Bug 281423

Summary: security concern: implementation of an login and unlock screen with a password
Product: [Unmaintained] Active Reporter: Robby Engelmann <robby.engelmann>
Component: Plasma mobile shellAssignee: Marco Martin <notmart>
Status: RESOLVED UNMAINTAINED    
Severity: wishlist CC: active, fania.bremmer, groot, javier
Priority: LO    
Version: unspecified   
Target Milestone: unscheduled   
Platform: openSUSE   
OS: Linux   
Latest Commit: Version Fixed In:
Sentry Crash Report:

Description Robby Engelmann 2011-09-05 19:37:28 UTC 
Version:           unspecified (using KDE 4.7.0) 
OS:                Linux

I read, it is planned to let kwallet work passwordless.
Up to now, even login and unlock, all must work without a password. For minimal security (especially important for mobile devices in my eyes) at least one password should be needed to login/unlock the device. Otherwise, everybody who steel the device is able to access all passwords in kwallet and all data. In my feeling this would be important even for a first release.

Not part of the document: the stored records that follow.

-- ==== Sys2Proof/Machine/Flags.lean ====
section
/-! DEFINITION. The flag computations: the 8-bit adder and subtractor, the logic operations, the 16-bit adder, SP plus displacement,
the rotates and shifts, and decimal adjustment. -/

namespace Sys2Proof.Machine

/-- A result byte and the four flags that go with it. -/
structure AluOut where
  res : Byte
  z : Bool
  n : Bool
  h : Bool
  c : Bool
deriving DecidableEq, Repr

/-- `Add8(a, b, cin)` (43_alu R300). -/
def add8 (a b : Byte) (cin : Bool) : AluOut :=
  let s := a.toNat + b.toNat + cin.toNat
  let res := BitVec.ofNat 8 s
  { res := res, z := decide (res = 0), n := false, h := decide (0xF < a.toNat % 16 + b.toNat % 16 + cin.toNat),
    c := decide (0xFF < s) }

/-- `Sub8(a, b, cin)`: a - b - cin (43_alu R300). -/
def sub8 (a b : Byte) (cin : Bool) : AluOut :=
  let d : Int := (a.toNat : Int) - (b.toNat : Int) - (cin.toNat : Int)
  let res := BitVec.ofInt 8 d
  { res := res, z := decide (res = 0), n := true,
    h := decide (((a.toNat % 16 : Nat) : Int) - ((b.toNat % 16 : Nat) : Int) - (cin.toNat : Int) < 0),
    c := decide (a.toNat < b.toNat + cin.toNat) }

/-- A logic result with H forced to `h`, N and C cleared (43_alu R305 to R307). -/
def logic8 (res : Byte) (h : Bool) : AluOut :=
  { res := res, z := decide (res = 0), n := false, h := h, c := false }

/-- The result and flags of ALU[op] on A = `a`, operand `v` and incoming carry `c` (43_alu R301 to R308). For CP the result is
discarded by the instruction. -/
def aluOut (op : AluOp) (a v : Byte) (c : Bool) : AluOut :=
  match op with
  | .add => add8 a v false
  | .adc => add8 a v c
  | .sub => sub8 a v false
  | .sbc => sub8 a v c
  | .and => logic8 (a &&& v) true
  | .xor => logic8 (a ^^^ v) false
  | .or => logic8 (a ||| v) false
  | .cp => sub8 a v false

/-- Write the flags of a result. -/
def State.setAluFlags (s : State) (o : AluOut) : State := s.setFlags o.z o.n o.h o.c

/-- INC on a byte: Z, N = 0 and H; the carry is kept (42_incdec R280). -/
def inc8 (v : Byte) (c : Bool) : AluOut :=
  { res := v + 1, z := decide (v + 1 = 0), n := false, h := decide (v.toNat % 16 = 0xF), c := c }

/-- DEC on a byte: Z, N = 1 and H; the carry is kept (42_incdec R281). -/
def dec8 (v : Byte) (c : Bool) : AluOut :=
  { res := v - 1, z := decide (v - 1 = 0), n := true, h := decide (v.toNat % 16 = 0), c := c }

/-- The half-carry of a 16-bit addition: out of bit 11 (43_alu R310). -/
def halfCarry16 (a b : Word) : Bool := decide (0xFFF < a.toNat % 0x1000 + b.toNat % 0x1000)

/-- The carry of a 16-bit addition: out of bit 15 (43_alu R310). -/
def carry16 (a b : Word) : Bool := decide (0xFFFF < a.toNat + b.toNat)

/-- The half-carry of SP plus the displacement byte `n`, out of bit 3 of the low byte (40_load R223, 43_alu R311). -/
def spHalfCarry (sp : Word) (n : Byte) : Bool := decide (0xF < sp.toNat % 16 + n.toNat % 16)

/-- The carry of SP plus the displacement byte `n`, out of bit 7 of the low byte (40_load R223, 43_alu R311). -/
def spCarry (sp : Word) (n : Byte) : Bool := decide (0xFF < sp.toNat % 256 + n.toNat)

/-- Bit 0 from a flag: `v | c` with c in bit 0. -/
def withBit0 (v : Byte) (c : Bool) : Byte := v ||| (BitVec.ofBool c).setWidth 8

/-- Bit 7 from a flag: `v | (c << 7)`. -/
def withBit7 (v : Byte) (c : Bool) : Byte := v ||| ((BitVec.ofBool c).setWidth 8 <<< 7)

/-- The result of a rotate or shift of `v` with incoming carry `c` (44_rotate_shift R330 to R333, R335 to R342). -/
def rotRes (op : RotOp) (v : Byte) (c : Bool) : Byte :=
  match op with
  | .rlc => withBit0 (v <<< 1) (bitOf v 7)
  | .rrc => withBit7 (v >>> 1) (bitOf v 0)
  | .rl => withBit0 (v <<< 1) c
  | .rr => withBit7 (v >>> 1) c
  | .sla => v <<< 1
  | .sra => (v >>> 1) ||| (v &&& 0x80)
  | .swap => (v <<< 4) ||| (v >>> 4)
  | .srl => v >>> 1

/-- The bit a rotate or shift moves into C: bit 7 to the left, bit 0 to the right, and 0 for SWAP (44_rotate_shift R330 to R342). -/
def rotCarry (op : RotOp) (v : Byte) : Bool :=
  match op with
  | .rlc | .rl | .sla => bitOf v 7
  | .rrc | .rr | .sra | .srl => bitOf v 0
  | .swap => false

/-- The result and flags of a CB rotate or shift: Z from the result, N and H cleared (44_rotate_shift R335 to R342). -/
def rotOut (op : RotOp) (v : Byte) (c : Bool) : AluOut :=
  { res := rotRes op v c, z := decide (rotRes op v c = 0), n := false, h := false, c := rotCarry op v }

/-- The mask of bit b. -/
def bitMask (b : Fin 8) : Byte := 1#8 <<< b.val

/-- Whether DAA after an addition adds 0x60 and sets C (45_misc R365). -/
def daaHigh (a : Byte) (c : Bool) : Bool := c || decide (0x99 < a.toNat)

/-- Whether DAA after an addition adds 0x06 (45_misc R365). -/
def daaLow (a : Byte) (h : Bool) : Bool := h || decide (0x09 < a.toNat % 16)

/-- DAA's result and flags for A = `a` and the flags N, H, C (45_misc R365). N is kept; H is cleared. -/
def daaOut (a : Byte) (n h c : Bool) : AluOut :=
  if n then
    let res := a - (if c then 0x60 else 0) - (if h then 0x06 else 0)
    { res := res, z := decide (res = 0), n := true, h := false, c := c }
  else
    let res := a + (if daaHigh a c then 0x60 else 0) + (if daaLow a h then 0x06 else 0)
    { res := res, z := decide (res = 0), n := false, h := false, c := daaHigh a c }

end Sys2Proof.Machine
end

In later releases, it should be considered to implement a mechanism for disk/partition encryption.

Reproducible: Always



Expected Results:  
I would expect that a mobile device should be as safe as possible.
Comment 1 Aaron J. Seigo 2011-09-06 08:56:04 UTC 
which devices on the market have password login? at most they have pattern swiping, which is highly insecure, and which most new devices seem to simply be moving away from.

devices often have remote kill switches now, and hardware based solutions (e.g. boot PINs) seem to be the growing norm.

the defaults, for ease of use (having to pause to type in a password is a PITA and ruins the experience when you just want to grab the device from your bag / pocket and look something up quickly) and what the average consumer expects, should be passwordless imho.

we can (and for the reasons you suggest probably should) include a password option in future. for PA 1 and 2, though, i don't feel this needs to be a priority. (though i am completely in favour of contributions implementing this well being accepted if/when they appear :)
Comment 2 Sebastian Kügler 2011-09-19 13:06:26 UTC 
*** Bug 278091 has been marked as a duplicate of this bug. ***
Comment 3 Sebastian Kügler 2011-09-19 13:15:27 UTC 
*** Bug 282148 has been marked as a duplicate of this bug. ***
Comment 4 groot 2020-06-29 08:50:21 UTC 
Plasma Active is no longer under development.